What to do:
Return each line of the entries that mentions the word "otherCutActs".

Input:

§

-- ==== Sys2Proof/Machine/Drive.lean ====
section
/-! DEFINITION. Drive: the drive controller's work (07): cut-off sources and cuts, enabling and disabling, frames and
replies, the silence check and the following-error grace. -/

namespace Sys2Proof.Machine

/-! ## Cut-off sources (R142) -/

/-- The source's place in a cut mask; ESTOP has none. -/
def maskPosition : CutSource → Option Nat
  | .interlock => some 0
  | .azLimit => some 1
  | .elLimit => some 2
  | .rotLimit => some 3
  | .driveLoss => some 4
  | .driveFault => some 5
  | .following => some 6
  | .otherCut => some 7
  | .estop => none

/-- The source acts on an axis with this mask (R143). -/
def selects (mask : BitVec 8) (src : CutSource) : Bool :=
  match maskPosition src with
  | none => true
  | some i => mask.getLsbD i

/-- The other two axes, in order. -/
def otherAxes : Axis → List Axis
  | .az => [.el, .rot]
  | .el => [.az, .rot]
  | .rot => [.az, .el]

/-- The levels of the eight mask positions as they act on an axis, OTHER_CUT as given (R142, R148). -/
def sourceLevels (s : State) (a : Axis) (otherCut : Bool) : List Bool :=
  let d := s.drive.get a
  [s.lines.interlock, s.lines.azLimit, s.lines.elLimit, s.lines.rotLimit, d.silence == silenceLimit,
   d.lastStatus == some .fault, d.following, otherCut]

/-- An axis of a list is in CUT. -/
def anyCut (s : State) (axes : List Axis) : Bool := axes.any fun a => (s.drive.get a).state == .cut

/-- A source selected in the mask is active (R131 order 4). -/
def selectedActive (mask : BitVec 8) (levels : List Bool) : Bool :=
  (List.zip (List.range 8) levels).any fun x => x.2 && mask.getLsbD x.1

/-! ## Cuts (R143 to R145) -/

/-- Entry to CUT, first step, on the axis's own state (R144). -/
def cutDrive (cause : CutSource) (d : DriveAxis) : DriveAxis :=
  { d with state := .cut, enable := false, brake := false, brakeTimer := none, grace := none, lastCause := some cause }

/-- Entry to CUT, steps 1 to 4 (R144). -/
def enterCut (cause : CutSource) (a : Axis) (s : State) : State :=
  let s1 := s.modDrive a (cutDrive cause)
  raise .cutOff (cutReport (s1.modTraj a (holdAxis (s.drive.get a).lastActual)))

/-- A rise of OTHER_CUT would cut the axis (R145). -/
def otherCutActs (s : State) (a : Axis) : Bool :=
  (s.drive.get a).state.canCut && selects (s.drive.get a).cutMask .otherCut

/-- Entry to CUT, step 5: the rise of OTHER_CUT for each other axis, in a chain (R145). -/
def chainCut : Nat → Axis → State → State
  | 0, _, s => s
  | fuel + 1, a, s =>
    (otherAxes a).foldl
      (fun t b => if otherCutActs t b then chainCut fuel b (enterCut .otherCut b t) else t) s

/-- Each axis enters CUT at most once, so no chain has more than three entries (R145). -/
def chainLength : Nat := 3

/-- A rise of a source of one axis (R143). -/
def cutOwn (cause : CutSource) (a : Axis) (s : State) : State :=
  if (s.drive.get a).state.canCut && selects (s.drive.get a).cutMask cause then
    chainCut chainLength a (enterCut cause a s)
  else s

/-- The axes a rise of a line puts in CUT (R143). -/
def cutByRise (src : CutSource) (s : State) : List Axis :=
  allAxes.filter fun a => (s.drive.get a).state.canCut && selects (s.drive.get a).cutMask src

/-- A rise of a line (R143): every axis it acts on enters CUT with it as cause, then OTHER_CUT (log 15). -/
def cutByLine (src : CutSource) (s : State) : State :=
  let hit := cutByRise src s
  hit.foldl (fun t a => chainCut chainLength a t) (hit.foldl (fun t a => enterCut src a t) s)

/-- The source a line is. -/
def lineSource : CutLine → CutSource
  | .interlock => .interlock
  | .azLimit => .azLimit
  | .elLimit => .elLimit
  | .rotLimit => .rotLimit
  | .estop => .estop

def Lines.level (l : Lines) : CutLine → Bool
  | .interlock => l.interlock
  | .azLimit => l.azLimit
  | .elLimit => l.elLimit
  | .rotLimit => l.rotLimit
  | .estop => l.estop

def Lines.setLevel (l : Lines) (line : CutLine) (level : Bool) : Lines :=
  match line with
  | .interlock => { l with interlock := level }
  | .azLimit => { l with azLimit := level }
  | .elLimit => { l with elLimit := level }
  | .rotLimit => { l with rotLimit := level }
  | .estop => { l with estop := level }

/-! ## Enabling and disabling (R131 to R134) -/

/-- The site time a brake interval begun now ends at (R132, R134). -/
def State.brakeFromNow (s : State) (a : Axis) : Nat := s.time.clock + s.image.brakeMs.get a * 1000

/-- Entry to ON (R132, R81), with the report that may bring the start check (R31). DEDUCED (log 51): a grace timer runs on. -/
def enterOn (a : Axis) (s : State) : State :=
  let s1 := (s.modDrive a fun d => { d with state := .on, brakeTimer := none }).modTraj a driveAgain
  if s1.allOn then startCheck s1 else s1

/-- Entry to RELEASING (R132); an interval of 0 ends at once. -/
def enterReleasing (a : Axis) (s : State) : State :=
  let expiry := s.brakeFromNow a
  let s1 := s.modDrive a fun d =>
    { d with state := .releasing, enable := true, brake := true, grace := none, brakeTimer := some expiry }
  let s2 := s1.modTraj a fun x =>
    leaveOff (s.drive.get a).state (releaseAxis s.traj.source s.image.stowElevation a (s.drive.get a).lastActual x)
  if s.image.brakeMs.get a = 0 then enterOn a s2 else s2

/-- Entry to STOPPING (R133, R82). DEDUCED (log 51): a grace timer runs on. -/
def enterStopping (a : Axis) (s : State) : State :=
  (s.modDrive a fun d => { d with state := .stopping .braking, brakeTimer := none }).modTraj a
    (stopAxis (s.limits.get a).amax)

/-- Entry to OFF (R134, R141). -/
def enterOff (a : Axis) (s : State) : State :=
  (s.modDrive a fun d =>
    { d with state := .off, enable := false, brake := false, brakeTimer := none, grace := none, following := false }).modTraj
    a parkAxis

/-- An at-rest report (R134); an interval of 0 ends at once (log 23). -/
def atRest (a : Axis) (s : State) : State :=
  match (s.drive.get a).state with
  | .stopping .braking =>
    let expiry := s.brakeFromNow a
    let s1 := s.modDrive a fun d => { d with state := .stopping .setting, brake := false, brakeTimer := some expiry }
    if s.image.brakeMs.get a = 0 then enterOff a s1 else s1
  | .stopping .setting | .off | .releasing | .on | .cut => s

/-! ## Following error (R141) -/

/-- FOLLOWING becomes active, a rise (R141). -/
def followingRise (a : Axis) (s : State) : State :=
  cutOwn .following a (s.modDrive a fun d => { d with following := true, grace := none })

/-- The following-error judgement of a tracking error (R141). -/
def judgeFollowing (a : Axis) (error : Int) (s : State) : State :=
  let d := s.drive.get a
  if s.image.followLimit.get a < error.natAbs then
    if d.following || d.grace.isSome then s
    else if s.image.followGraceMs = 0 then followingRise a s
    else s.modDrive a fun d => { d with grace := some (s.time.clock + s.image.followGraceMs * 1000) }
  else s.modDrive a fun d => { d with following := false, grace := none }

/-! ## Replies (R135, R137, R138, R140) -/

/-- A reply that passes the checks of R135. -/
structure DriveReply where
  tag : BitVec 8
  actual : Int
  status : DriveStatus
deriving DecidableEq, Repr

/-- The drive status a byte names (R135). -/
def driveStatusOf? (b : Byte) : Option DriveStatus :=
  match b.toNat with
  | 0 => some .ok
  | 1 => some .warn
  | 2 => some .fault
  | _ => none

/-- The KIND of a reply (R135). -/
def replyKind : Byte := 0x81

/-- A frame of a drive read as a reply (R135). -/
def driveReplyOf? (f : Frame) : Option DriveReply :=
  if f.kind = replyKind ∧ f.len = 3 then
    (driveStatusOf? (byteAt f.payload 4)).map fun st => ⟨f.tag, (wordAt f.payload 0).toInt, st⟩
  else none

/-- The tracking error of a counted reply to a demand frame: formed, judged, reported (R138). DEDUCED (log 49): the target
controller takes the report before the capture unit. -/
def formError (a : Axis) (f : OpenFrame) (actual : Int) (s : State) : State :=
  let err : TrackingError := ⟨f.demand - actual, f.time⟩
  let s1 := s.modDrive a fun d => { d with trackingError := some err }
  captureReport a err (trackingReport a err.error (judgeFollowing a err.error s1))

/-- What a counted reply sets on its axis (R137). -/
def countedDrive (r : DriveReply) (d : DriveAxis) : DriveAxis :=
  { d with silence := 0, lastActual := some r.actual, lastStatus := some r.status, openFrame := none }

/-- A counted reply (R137): a FAULT after anything else is a rise of DRIVE_FAULT (R140). DEDUCED (log 44): the cut of that rise
comes before the tracking error is formed, judged and reported, in the order of R137's list. -/
def countReply (a : Axis) (f : OpenFrame) (r : DriveReply) (s : State) : State :=
  let rise := r.status = .fault ∧ (s.drive.get a).lastStatus ≠ some .fault
  let s1 := s.modDrive a (countedDrive r)
  let s2 := if rise then cutOwn .driveFault a s1 else s1
  if f.isDemand then formError a f r.actual s2 else s2

/-- A reply is counted when its tag is that of the open frame (R137). -/
def judgeReply (a : Axis) (r : DriveReply) (s : State) : State :=
  match (s.drive.get a).openFrame with
  | none => s
  | some f => if f.tag = r.tag then countReply a f r s else s

/-- One character on a drive line (R135, R165). -/
def takeDriveCharacter (a : Axis) (b : Byte) (s : State) : State :=
  let r := receive s.time.elapsed b (s.drive.get a).receiver
  let s1 := s.modDrive a fun d => { d with receiver := r.receiver }
  match r.frame.bind driveReplyOf? with
  | none => s1
  | some reply => judgeReply a reply s1

/-! ## The silence check (R139) -/

/-- One axis: a frame still open is counted and closed; 1 raises DRIVE_SILENT, 3 is a rise of DRIVE_LOSS. -/
def silenceAxis (s : State) (a : Axis) : State :=
  let d := s.drive.get a
  match d.openFrame with
  | none => s
  | some _ =>
    let count := min silenceLimit (d.silence + 1)
    let s1 := s.modDrive a fun d => { d with silence := count, openFrame := none }
    let s2 := if d.silence = 0 then raise .driveSilent s1 else s1
    if count = silenceLimit ∧ d.silence < silenceLimit then cutOwn .driveLoss a s2 else s2

/-- The silence check of a demand instant (R139): AZ, EL, ROT in turn, each with the whole chain of its cut (DESIGN CHOICE,
log 42). -/
def silenceCheck (s : State) : State := allAxes.foldl silenceAxis s

/-! ## Frames to the drives (R135, R136) -/

/-- A demand frame (R135). -/
def demandFrame (tag : BitVec 8) (demand step : Int) (enable : Bool) : Frame :=
  ⟨0x01, tag, bytes4 (BitVec.ofInt 32 demand) ++ bytes4 (BitVec.ofInt 32 step) ++ [if enable then 1 else 0, 0]⟩

/-- A position read (R135). -/
def positionRead (tag : BitVec 8) (enable : Bool) : Frame := ⟨0x02, tag, [if enable then 1 else 0, 0]⟩

/-- The frame of an axis for the instant t (R136). -/
def sendDrive (t : Nat) (x : TrajectoryAxis) (d : DriveAxis) : DriveAxis :=
  if d.state = .off then
    { d with
      nextTag := d.nextTag + 1
      openFrame := some ⟨d.nextTag, false, 0, t⟩
      sent := frameBytes (positionRead d.nextTag d.enable) }
  else
    { d with
      nextTag := d.nextTag + 1
      openFrame := some ⟨d.nextTag, true, x.demand, t⟩
      sent := frameBytes (demandFrame d.nextTag x.demand x.demandStep d.enable) }

/-- A frame to each axis, once the load state is VALID (R136). -/
def sendFrames (t : Nat) (s : State) : State :=
  if s.isValid then s.setDrive (PerAxis.build fun a => sendDrive t (s.traj.axes.get a) (s.drive.get a)) else s

end Sys2Proof.Machine
end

§

Response below:
def otherCutActs (s : State) (a : Axis) : Bool :=
      (fun t b => if otherCutActs t b then chainCut fuel b (enterCut .otherCut b t) else t) s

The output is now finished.